— WHAT THE TASK REQUIRES —
Report back each line of the records that contains the string "taken".
***
-- ==== Sys2Proof/Machine/State.lean ====
section
/-! DEFINITION. The state of the machine as plain data: the engine's fourteen elements
(spec/10_state.md R20), and beside them what the host has on the two ports and is still to do. -/

namespace Sys2Proof.Machine

/-- MODE, the operating mode (R32). -/
inductive Mode where
  /-- 0: a message is open. -/
  | ready
  /-- 1: a block is being compressed; the command port is not ready. -/
  | busy
  /-- 2: the digest is in H. -/
  | done
  /-- 3: the message was aborted by TOOLARGE. -/
  | error
deriving DecidableEq, Repr

/-- NEXT, what ACCUM does after a block (R28). The code 3 never occurs (R28, R39; log entry 7). -/
inductive Next where
  /-- 0: MODE <- READY. -/
  | resume
  /-- 1: start the second padding block. -/
  | second
  /-- 2: MODE <- DONE. -/
  | finish
deriving DecidableEq, Repr

/-- The error kinds of R301. -/
inductive ErrorKind where
  | illegal
  | seq
  | tooLarge
deriving DecidableEq, Repr

/-- The engine's state: "exactly the elements below ... and nothing else is state" (R20). -/
@[ext] structure Engine where
  /-- H[0..4], the state accumulator (R21). -/
  h : Vector Word 5
  /-- X[0..4] = A, B, C, D, E, the working variables (R22). -/
  x : Vector Word 5
  /-- W[0..15], the message-schedule window (R23). -/
  w : Vector Word 16
  /-- BUF[0..63], the block buffer (R24). -/
  buf : Vector Byte 64
  /-- FILL, message bytes in BUF that no block start has consumed (R25). -/
  fill : BitVec 6
  /-- NBYTES, message bytes absorbed since INIT or reset (R26). -/
  nbytes : BitVec 64
  /-- T, the round counter (R27). -/
  t : BitVec 7
  /-- NEXT (R28). -/
  next : Next
  /-- MODE (R32). -/
  mode : Mode
  /-- ERR_ILLEGAL (R33). -/
  errIllegal : Bool
  /-- ERR_SEQ (R33). -/
  errSeq : Bool
  /-- ERR_TOOLARGE (R33). -/
  errTooLarge : Bool
  /-- ERR_OP, the opcode of the first rejected command (R34). -/
  errOp : Byte
  /-- ERR_ARG, the argument of the first rejected command (R34). -/
  errArg : Word
deriving DecidableEq, Repr

/-- One action of the interleaving (R73): an action of the host, or a turn of the engine's side. -/
inductive Action where
  /-- The host puts a command word on the command port (R90). -/
  | issue (w : CmdWord)
  /-- The host is blocked until the port has taken the word it holds (R99). -/
  | sync
  /-- The host reads register `idx` on the read port (R98, R250). -/
  | read (idx : BitVec 8)
  /-- The host asserts reset (R340). -/
  | reset
  /-- The host's WAIT loop: read STATUS until MODE ≠ BUSY (R100). -/
  | wait
  /-- The engine's side has the turn: one engine step, or the port takes a held word. -/
  | engine
deriving DecidableEq, Repr

/-- The host's side of the two ports. None of it is state of the engine (R20). -/
structure HostSide where
  /-- The word the host is holding on the command port, not yet taken (R90, R344). -/
  cmdWord : Option CmdWord
  /-- What the latest host read returned (R250; log entry 18); none before the first read. -/
  readData : Option Word
  /-- The actions still to come, in the order of the interleaving (R73). When it is empty only the
  engine's side moves. No rule fixes it: a statement about every state holds for every
  interleaving (log entry 1). -/
  agenda : List Action
deriving DecidableEq, Repr

/-- The machine: the engine and the host's side of its ports. -/
structure State where
  engine : Engine
  host : HostSide
deriving DecidableEq, Repr

/-- The reset value of every element, the last column of R20's table (R340). -/
def Engine.reset : Engine where
  h := Config.iv
  x := Vector.replicate 5 0
  w := Vector.replicate 16 0
  buf := Vector.replicate 64 0
  fill := 0
  nbytes := 0
  t := 0
  next := .resume
  mode := .ready
  errIllegal := false
  errSeq := false
  errTooLarge := false
  errOp := 0
  errArg := 0

/-- A host that holds no word, has read nothing and has nothing to do (log entry 3). -/
def HostSide.idle : HostSide where
  cmdWord := none
  readData := none
  agenda := []

/-- The machine right after reset (R340, R342). -/
def State.reset : State where
  engine := Engine.reset
  host := HostSide.idle

/-- A reason to stop with a fault. There is none: "No behaviour of this engine is `stuck`, and none
is `fault`" (spec/93_implementation_defined.md, part 2; R300; log entry 8). -/
inductive Fault where
deriving DecidableEq, Repr

/-- A reason to refuse an instruction. -/
inductive Refusal where
  /-- Raised by an arm of `exec` whose instruction has no meaning yet: no arm of this model.
  Safe: a refused instruction proves nothing. -/
  | notModelled (mnemonic : String)
deriving DecidableEq, Repr

end Sys2Proof.Machine
end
***
— REPLY TO THE EXERCISE —
  /-- The host is blocked until the port has taken the word it holds (R99). -/
  /-- The word the host is holding on the command port, not yet taken (R90, R344). -/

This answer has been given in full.